#### Information provided

-- ==== Sys2Proof/Machine/Power.lean ====
section
/-! DEFINITION. Power districts (R110, R281, R474 to R477) and the public halves of the device's keys. -/

namespace Sys2Proof.Machine

/-! ### Public keys -/

/-- SHA-384 of the identity public key (DEV_IDHASH); zero in BLANK and TEST. -/
def State.idHash (s : State) : Bytes :=
  if s.lc.state = .blank ∨ s.lc.state = .test ∨ s.ks.idk = [] then zeros 48 else sha384B (4 :: public384 s.ks.idk)

/-! ### Status pins (R22, Table 1.8) -/

/-- READY, ALARM_N and ROLE as the device drives them; none in SLEEP, where the pins are not driven. -/
def State.statusPins (s : State) : Option (Bool × Bool × Bool) :=
  match s.dev.state with
  | .reset | .start => some (false, !s.tmp.latch, false)
  | .service => some (true, true, true)
  | .standby => some (true, true, false)
  | .recovery => if s.lc.state = .scrapped then some (false, false, true) else some (false, !s.tmp.latch, false)
  | .tampered => some (false, false, false)
  | .sleep => none

/-! ### Units and districts (R16) -/

/-- Source codes of the units of a district. -/
def districtUnits (d : Nat) : List Nat :=
  if d < 16 then (List.range 8).map (fun i => srcTc (8 * d + i))
  else if d < 20 then (List.range 16).map (fun i => srcBn (16 * (d - 16) + i))
  else (List.range 4).map (fun i => srcBk (4 * (d - 20) + i))

/-- The district of a unit, if it lies in one. -/
def unitDistrict (u : Nat) : Option Nat :=
  if 0x80 ≤ u ∧ u ≤ 0xFF then some (districtOfTc (u - 0x80))
  else if 0x40 ≤ u ∧ u ≤ 0x7F then some (districtOfBn (u - 0x40))
  else if 0x2C ≤ u ∧ u ≤ 0x3B then some (districtOfBk (u - 0x2C))
  else none

def State.district (s : State) (d : Nat) : District := tabGet {} s.pwr.districts d
def State.putDistrict (s : State) (d : Nat) (x : District) : State :=
  { s with pwr := { s.pwr with districts := tabPut {} s.pwr.districts d x } }

/-- Code of Table 18.7. -/
def DistrictState.code : DistrictState → Nat
  | .active => 0
  | .gated => 1
  | .retain => 2
  | .off => 3

def districtOfCode (n : Nat) : DistrictState := if n = 0 then .active else if n = 1 then .gated else if n = 2 then .retain else .off

/-- Wake tolerance of queue `q` (PWR_Q_TOL) and the districts it is mapped to. -/
def State.queueTol (s : State) (q : Nat) : Nat := s.inEffect (0xE05000 + 4 * q)
def State.queueMap (s : State) (q : Nat) : Nat := tabGet 0 s.pwr.qMap q

/-- The smallest tolerance among the enabled queues mapped to a district (R476). -/
def State.districtTol (s : State) (d : Nat) : Nat :=
  ((s.pwr.qMap.filter (fun p => p.2.testBit d && s.queueEnabled p.1)).map (fun p => s.queueTol p.1)).foldl min 0xFFFF

/-- Code of the permitted state (R476); 0xFFFF is no limit. -/
def State.permitted (s : State) (d : Nat) : Nat :=
  let t := s.districtTol d
  if t = 0 then 0 else if t < 40 then 1 else if t < 1500 then 2 else 3

/-- Engines of big-number district 16 + g that are present and not quarantined. -/
def State.bnPresent (s : State) (g : Nat) : Nat := s.unitsHeld (srcBn (16 * g)) 16

/-- R281: the lowest big-number districts that together hold at least C engines are kept ACTIVE. -/
def State.heldBn (s : State) (d : Nat) : Bool :=
  decide (16 ≤ d ∧ d < 20) &&
    decide (((List.range (d - 16)).map s.bnPresent).sum < s.cores.library.concurrency)

/-- R474: a unit withdrawn for a test keeps its district ACTIVE. -/
def State.heldTest (s : State) (d : Nat) : Bool := (districtUnits d).any (fun u => decide (u ∈ s.faults.withdrawn))

def State.heldActive (s : State) (d : Nat) : Bool := s.heldBn d || s.heldTest d

end Sys2Proof.Machine
end

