/-- LC_CERT_LOAD (R388). -/
def lcCertLoadFn (x : Slot) : Fn FnRes := lcFn x do
  let p := x.payload
  let len := fld p 6 2
  Fn.need (layoutOk p (8 + len) [(5, 1)] && decide (fld p 4 1 ≤ 2 ∧ len ≤ 8188)) stFieldInvalid
  Fn.need (x.mailbox && (← Fn.st (·.lc.state)) == .test) stLcPath
  Fn.done [] [.certLoad (fld p 4 1) (p.drop 8)]

/-- LC_CERT_LOAD commits OK. -/
def loadCert (s : State) (index : Nat) (cert : Bytes) : State :=
  { s with lc := { s.lc with certs := tabPut [] s.lc.certs index cert } }.raise evCertLoaded srcSecurity 0
    (items [(1, index), (2, cert.length)])

/-! ### JTAG (R382, R386, R387) -/

/-- The TAP answers instructions other than BYPASS. -/
def State.tapOpen (s : State) : Bool := s.lc.state != .scrapped

def State.setTap (s : State) (f : Tap → Tap) : State := { s with lc := { s.lc with tap := f s.lc.tap } }

/-- EXTEST: the pins are driven from the boundary register. -/
def execExtest (s : State) : Host.Outcome State Fault Refusal :=
  .next (s.setTap (fun t => if s.tapOpen then { t with instr := .extest, pinsFromBoundary := true, pinsHighZ := false }
    else { t with instr := .bypass, pinsFromBoundary := false, pinsHighZ := false }))

/-- SAMPLE/PRELOAD: the pins are captured and the boundary register loaded; the pins follow the core. The values shifted
out are the captured `pins`. -/
def execSamplePreload (pins preload : Bytes) (s : State) : Host.Outcome State Fault Refusal :=
  .next (s.setTap (fun t => if s.tapOpen then
      { t with instr := .samplePreload, boundary := if preload = [] then pins else preload, pinsFromBoundary := false, pinsHighZ := false }
    else { t with instr := .bypass }))

/-- IDCODE selects the identification register, 0x1320_0001. -/
def execIdcode (s : State) : Host.Outcome State Fault Refusal :=
  .next (s.setTap (fun t => { t with instr := if s.tapOpen then .idcode else .bypass, pinsFromBoundary := false, pinsHighZ := false }))

/-- CLAMP: the pins hold the boundary register's values, and the bypass register is selected. -/
def execClamp (s : State) : Host.Outcome State Fault Refusal :=
  .next (s.setTap (fun t => if s.tapOpen then { t with instr := .clamp, pinsFromBoundary := true, pinsHighZ := false }
    else { t with instr := .bypass }))

/-- HIGHZ: the pins float, and the bypass register is selected. -/
def execHighz (s : State) : Host.Outcome State Fault Refusal :=
  .next (s.setTap (fun t => if s.tapOpen then { t with instr := .highz, pinsFromBoundary := false, pinsHighZ := true }
    else { t with instr := .bypass }))

/-- BYPASS. -/
def execBypass (s : State) : Host.Outcome State Fault Refusal :=
  .next (s.setTap (fun t => { t with instr := .bypass, pinsFromBoundary := false, pinsHighZ := false }))

/-- TAP_RESET: Test-Logic-Reset selects IDCODE; a SCRAPPED device's TAP behaves as BYPASS. -/
def execTapReset (s : State) : Host.Outcome State Fault Refusal :=
  .next (s.setTap (fun t => { t with instr := if s.tapOpen then .idcode else .bypass, pinsFromBoundary := false, pinsHighZ := false }))

/-- The functions that the mailbox brings to CC0 in RECOVERY; TMP_LATCH_CLEAR is answered TMP_PATH (R377, R404, R423). -/
def mailboxFn (func : Nat) : Bool := (decide (0x70 ≤ func) && decide (func ≤ 0x75)) || func == 0x80 || func == 0x90

/-- LC_MAILBOX (R377, R387): the message becomes a request for CC0. -/
def execLcMailbox (function : Nat) (payload : Bytes) (s : State) : Host.Outcome State Fault Refusal :=
  if ¬ s.tapOpen then .next (s.setTap (fun t => { t with instr := .bypass }))
  else
    let s1 := s.setTap (fun t => { t with instr := .mailbox, pinsFromBoundary := false, pinsHighZ := false })
    if s.dev.state ≠ .recovery then .next s1
    else if ¬ mailboxFn function then .next { s1 with lc := { s1.lc with mailboxReply := some (stFunctionNotPermitted, []) } }
    else
      .next ({ s1 with lc := { s1.lc with mailboxReply := none } }.placeSlot
        { queue := 0, func := function, mailbox := true, payload := payload, cells := ceilDiv payload.length 256 }).2

/-- REPORT_FRAME (R383): once a second a SCRAPPED device in RECOVERY broadcasts its serial number on Port M. -/
def execReportFrame (s : State) : Host.Outcome State Fault Refusal :=
  if s.lc.state = .scrapped ∧ s.dev.state = .recovery then
    let serial := Config.serial.toNat
    let frame := beBytes 6 (2 ^ 48 - 1) ++ beBytes 6 (0x020000 * 2 ^ 24 + serial % 2 ^ 24) ++ beBytes 2 0x88B5 ++
      padTo 46 (ascii "SKZ2" ++ [5] ++ beBytes 8 serial)
    .next (s.transmit 16 { bytes := frame, dst := {} })
  else .next s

########

> **Problem details**:
A word-for-word restatement of the lines running from the one with "if s.lc.state = .scrapped ∧" to the last line of the records is the whole answer.

> **Solution for this task**:
  if s.lc.state = .scrapped ∧ s.dev.state = .recovery then
    let serial := Config.serial.toNat
    let frame := beBytes 6 (2 ^ 48 - 1) ++ beBytes 6 (0x020000 * 2 ^ 24 + serial % 2 ^ 24) ++ beBytes 2 0x88B5 ++
      padTo 46 (ascii "SKZ2" ++ [5] ++ beBytes 8 serial)
    .next (s.transmit 16 { bytes := frame, dst := {} })
  else .next s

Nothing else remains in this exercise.